Extracted data entries:

-- ==== Sys2Proof/Machine/Merge.lean ====
section
/-! DEFINITION. What accepted writes do at the tick: Live and Idle values with their actions (03 R92–R93), then REL, SRST
and EN of every page (03 R87–R88, 21 R518–R520). -/

namespace Sys2Proof.Machine

/-! ## Live and Idle writes -/

/-- ARM of SNAP_CTL, judged in the frame that the tick opens (13 R364). -/
def Hub.armActs (h : Hub) (port : Port) : Hub :=
  let f := h.get SNAP_AT_FRAME
  if (2 ^ 20 : Int) ≤ diff32 f h.frmNo then h.pgErr pgSNAP 0x04 0x09
  else h.snapJudge f (match port with | .e => 1 | .w => 2)

/-- What an act bit or a changed value of a register does at the tick, after its word has come into force: `old` the word
before, `on` the bits written as 1. (DEDUCED, log entry 23.) -/
def Hub.mergeActs (h : Hub) (idx : Nat) (old on : Word) (port : Port) : Hub :=
  let page := idx / 256
  let off := idx % 256
  if off = 4 then
    let new := on &&& ~~~ old &&& h.word (page * 256 + 3)
    match pageKind h.part page with
    | some k => (List.range 31).foldl (fun a b => if new.getLsbD b then a.raiseAll (flagSources k page b) else a) h
    | none => h
  else if 0x40 ≤ page then
    if off = 0x13 then h.chForceActs (page - 0x40) (bitsOf old 0 2) (h.get (CH_FORCE_FORCE.pg (page - 0x40))) port
    else if off = 0x31 ∧ on.getLsbD 0 then h.flushLane (page - 0x40) 0
    else h
  else match page with
    | 0x01 => if off = 0x09 then h.selActs (bitsOf old 0 3) else if off = 0x0C ∧ on.getLsbD 16 then h.fmStart else h
    | 0x05 =>
      if off = 0x08 then h.put RTC_STAT_TWR 1
      else if off = 0x09 then h.put RTC_STAT_DWR 1
      else if off = 0x0C then h.rtcCtlActs (bitsOf old 0 1 == 1) port
      else h
    | 0x07 =>
      if off = 0x08 then match bitsOf on 0 2 with
        | 1 => h.seq! fun q => { q with start := some (true, 0) }
        | 2 => h.seq! fun q => { q with start := some (false, 0) }
        | _ => h
      else h
    | 0x08 =>
      if 0x10 ≤ off ∧ off < 0x28 ∧ bitsOf (h.word idx) 0 1 ≠ bitsOf old 0 1 then h.supEnableActs (off - 0x10) else h
    | 0x0A => if off = 0x0D ∧ on.getLsbD 16 then h.fcalStart else h
    | 0x0C =>
      if off = 0x09 then
        let h1 := h.dnenActs
        let h2 := if on.getLsbD 0 then h1.reenumActs else h1
        if on.getLsbD 2 then h2.sendSync else h2
      else h
    | 0x11 => if off = 0x0E ∧ h.word idx ≠ old then h.put LB_STAT_SYNC 0 else h
    | 0x16 => if off = 0x0A then (h.put SEC_STAT_SPDSTALE 0).sec! fun x => { x with speedAge := 0 } else h
    | 0x17 => if 0x18 ≤ off ∧ off < 0x28 ∧ off % 4 = 0 ∧ on.getLsbD 17 then h.engRelease ((off - 0x18) / 4) else h
    | 0x18 => if off = 0x09 ∧ on.getLsbD 0 then h.armActs port else h
    | 0x1E => if 0x09 ≤ off ∧ off ≤ 0x11 then h.tstActs off old port else h
    | 0x1F =>
      if off = 0x08 then
        let h1 := if on.getLsbD 3 then h.sessionEnd else h
        if on.getLsbD 0 then h1.drawChallenge else h1
      else h
    | _ => h

/-- Write-only bits act and are not kept, but for the key and response registers and the skew. -/
def keptWo (idx : Nat) : Bool := (decide (0x1F0E ≤ idx) && decide (idx ≤ 0x1F19)) || idx == 0x1E0E

/-- One register's accepted writes come into force. (DEDUCED, log entry 15.) -/
def Hub.mergeReg (h : Hub) (idx : Nat) (w : PendW) : Hub :=
  let old := h.word idx
  let wo := match findReg h.part idx with
    | some d => if keptWo idx then 0 else d.mask (·.acc == .wo)
    | none => 0
  let new := (old &&& ~~~ w.mask) ||| (w.val &&& w.mask &&& ~~~ wo)
  (h.setWord idx new).mergeActs idx old (w.val &&& w.mask) w.port

/-- Writes to a converter's own registers while its page is fenced for parity act only after the release (09 R273); its
header and its EN are no part of that. (DEDUCED, log entry 74.) -/
def Hub.pendHeld (h : Hub) (idx : Nat) : Bool :=
  decide (0x1100 ≤ idx) && decide (idx < 0x1600) && decide (8 ≤ idx % 256) && h.hasCause (idx / 256) 1

/-- The bits of the accepted W1C writes clear. -/
def Hub.mergeClears (h : Hub) (due : List (Nat × PendW)) : Hub :=
  due.foldl (fun a e => a.setWord e.1 (a.word e.1 &&& ~~~ e.2.clr)) h

/-- All of them: first the W1C writes, so that an edge which another write raises at the tick is the later one (03 R89,
17 R449), then in ascending order of index. (DEDUCED, log entry 10.) -/
def Hub.mergeAll (h : Hub) : Hub :=
  let due := h.pend.filter fun e => !h.pendHeld e.1
  due.foldl (fun a e => a.mergeReg e.1 e.2)
    ((h.pend! fun m => m.filter fun e => h.pendHeld e.1).mergeClears due)

/-! ## REL (03 R88, 21 R518, R520) -/

/-- The block resumes after its release. -/
def Hub.released (h : Hub) (page : Nat) : Hub :=
  match pageKind h.part page with
  | some .ch => h.chReleased (page - 0x40)
  | some .feed => h.feedReleased (page - 0x0E)
  | some .lb => h.convReleased 0
  | some .h => h.convReleased (page - 0x11)
  | some .adc => h.adcReleased
  | some .sec => h.chList.foldl Hub.engOff h
  | _ => h

def Hub.relActs (h : Hub) (page : Nat) : Hub :=
  let x := h.page page
  if !x.rel then h
  else
    let h1 := h.setPage page { x with rel := false }
    match h1.shownCause page with
    | none => h1
    | some c =>
      if !h1.allCleared page then h1
      else
        let h2 := h1.setPage page { h1.page page with causes := [] }
        (h2.released page).record (h2.hdrCode page 0xF4) (pageInstance page) sevINFO
          (payload [(0, 1, c.code), (4, 4, c.oph)])

/-! ## SRST (03 R87) -/

/-- Registers of a page that a soft reset leaves as they are: locks, and counters that clear only at cold start (08 R244,
R253, 11 R322). (DEDUCED, log entry 14.) -/
def srstKeeps (k : PageKind) (off : Nat) : Bool :=
  off == 6 || match k with
  | .feed => off == FEED_E_LO_E.idx % 256 || off == FEED_E_HI_E.idx % 256 || off == FEED_CNT_INSTRIP.idx % 256
      || off == FEED_CNT2_ONCNT.idx % 256
  | .chg => off == CHG_HUCNT_ENTRIES.idx % 256 || off == CHG_HUCNT2_BYPTRIPS.idx % 256
  | _ => false

/-- Every register of the page takes its reset value, Boot fields that of the profile in force, and the block is left
disabled; an EN that another access has written stands (03 R87). (DEDUCED, log entry 14.) -/
def Hub.srstRegs (h : Hub) (page : Nat) (k : PageKind) : Hub :=
  let drop (i : Nat) : Bool := i / 256 == page && !srstKeeps k (i % 256)
  let h1 := { h with
    regs := h.regs.filter (fun e => !drop e.1), pend := h.pend.filter (fun e => !drop e.1)
    bad := h.bad.filter (fun b => !(b.idx / 256 == page && (b.shadow || !srstKeeps k (b.idx % 256)))) }
  let x := h1.page page
  let h2 := (h1.dropShadow page).setPage page { x with dirty := false, src := .e, commit := false, failed := false }
  let h3 := h2.bootLoad fun i => bootIdx i && i / 256 == page
  if k.enFixed then h3 else h3.put (PG_CTL_EN.pg page) 0

/-- What a soft reset does to the block besides its registers. (DEDUCED, log entry 14.) -/
def Hub.srstBlock (h : Hub) (page : Nat) (k : PageKind) : Hub :=
  match k with
  | .ch =>
    let n := page - 0x40
    let h1 := (h.chDrop n).flushLane n 3
    let c := h1.ch n
    (h1.srstRegs page k).setCh n
      { armed := c.armed, otArmed := true, lsClosed := c.lsClosed, offRun := c.offRun, hubSeen := c.hubSeen }
  -- a sink that is closed stays so below 0.4 V (09 R259)
  | .lb => ((h.srstRegs page k).setConv 0 { vent := (h.conv 0).vent, seqVent := (h.conv 0).seqVent }).lb! fun _ => {}
  | .h => (h.srstRegs page k).setConv (page - 0x11)
      { vent := (h.conv (page - 0x11)).vent, seqVent := (h.conv (page - 0x11)).seqVent }
  | .bud => (h.srstRegs page k).budEnable false
  | .feed =>
    -- the detectors of presence and polarity report again (08 R232–R234)
    ((h.feedDrop (page - 0x0E)).srstRegs page k).feedTo (page - 0x0E) 0
  | .chg => h.openBypass.chgDisable.srstRegs page k
  | .sec => ((h.chList.foldl Hub.engOff h).srstRegs page k).sec! fun x => { trvA := x.trvA, trvB := x.trvB }
  | .gey => (((h.geyAbortAll 5).srstRegs page k).engines! fun _ => [{}, {}, {}, {}]).meas! fun _ => []
  | .sup => (h.srstRegs page k).seq! fun q => { q with supDue := [], rawIn := 0 }
  | .tst => (h.tstClear 3).srstRegs page k
  | _ => h.srstRegs page k

/-- DEDUCED, log entry 14. -/
def Hub.srstActs (h : Hub) (page : Nat) : Hub :=
  let x := h.page page
  match x.srst, pageKind h.part page with
  | some p, some k =>
    ((h.setPage page { x with srst := none }).srstBlock page k).record (h.hdrCode page 0xF5) (pageInstance page) sevINFO
      (payload [(0, 1, if p = .w then 1 else 0)])
  | _, _ => h

/-! ## EN -/

/-- The enable is written from `was` to `on`; the engine states go off where it changes (06 R202, R205). -/
def Hub.enabled (h : Hub) (page : Nat) (was on : Bool) : Hub :=
  match pageKind h.part page with
  | some .ch => if on then h.chEnable (page - 0x40) else h.chDisable (page - 0x40)
  | some .feed => if on then h.feedEnable (page - 0x0E) else h.feedDisable (page - 0x0E)
  | some .lb => if on then h.convEnable 0 else h.convDisable 0
  | some .h => if on then h.convEnable (page - 0x11) else h.convDisable (page - 0x11)
  | some .bud => h.budEnable on
  | some .chg => if on then h.chgEnable else h.chgDisable
  | some .sec => if was == on then h else h.chList.foldl Hub.engOff h
  | some .gey => if on then h else h.geyAbortAll 5
  | _ => h

/-- An enable write acts at the tick; in the meantime the page may have been fenced (03 R88). -/
def Hub.enActs (h : Hub) (page : Nat) : Hub :=
  let x := h.page page
  match x.en with
  | none => h
  | some (on, off) =>
    let h1 := h.setPage page { x with en := none }
    if on && h1.fenced page then h1.pgErr page 0x0D off
    else (h1.putb (PG_CTL_EN.pg page) on).enabled page (h1.en page) on

/-- REL, SRST and EN of one page. -/
def Hub.pageTick (h : Hub) (page : Nat) : Hub := ((h.relActs page).srstActs page).enActs page

/-- The VIEW bits, and every page in ascending order (03 R86–R88). -/
def Hub.pagesTick (h : Hub) : Hub :=
  h.pages.foldl (fun a e => a.pageTick e.1) (h.views! fun v => { v with viewE := v.nextE, viewW := v.nextW })

end Sys2Proof.Machine
end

TASK DETAILS — All that is wanted is the stretch of lines above from the one containing "def Hub.srstRegs (h" through the one containing "if k.enFixed then", duplicated exactly.

SOLUTION FOR THIS PROBLEM —
def Hub.srstRegs (h : Hub) (page : Nat) (k : PageKind) : Hub :=
  let drop (i : Nat) : Bool := i / 256 == page && !srstKeeps k (i % 256)
  let h1 := { h with
    regs := h.regs.filter (fun e => !drop e.1), pend := h.pend.filter (fun e => !drop e.1)
    bad := h.bad.filter (fun b => !(b.idx / 256 == page && (b.shadow || !srstKeeps k (b.idx % 256)))) }
  let x := h1.page page
  let h2 := (h1.dropShadow page).setPage page { x with dirty := false, src := .e, commit := false, failed := false }
  let h3 := h2.bootLoad fun i => bootIdx i && i / 256 == page
  if k.enFixed then h3 else h3.put (PG_CTL_EN.pg page) 0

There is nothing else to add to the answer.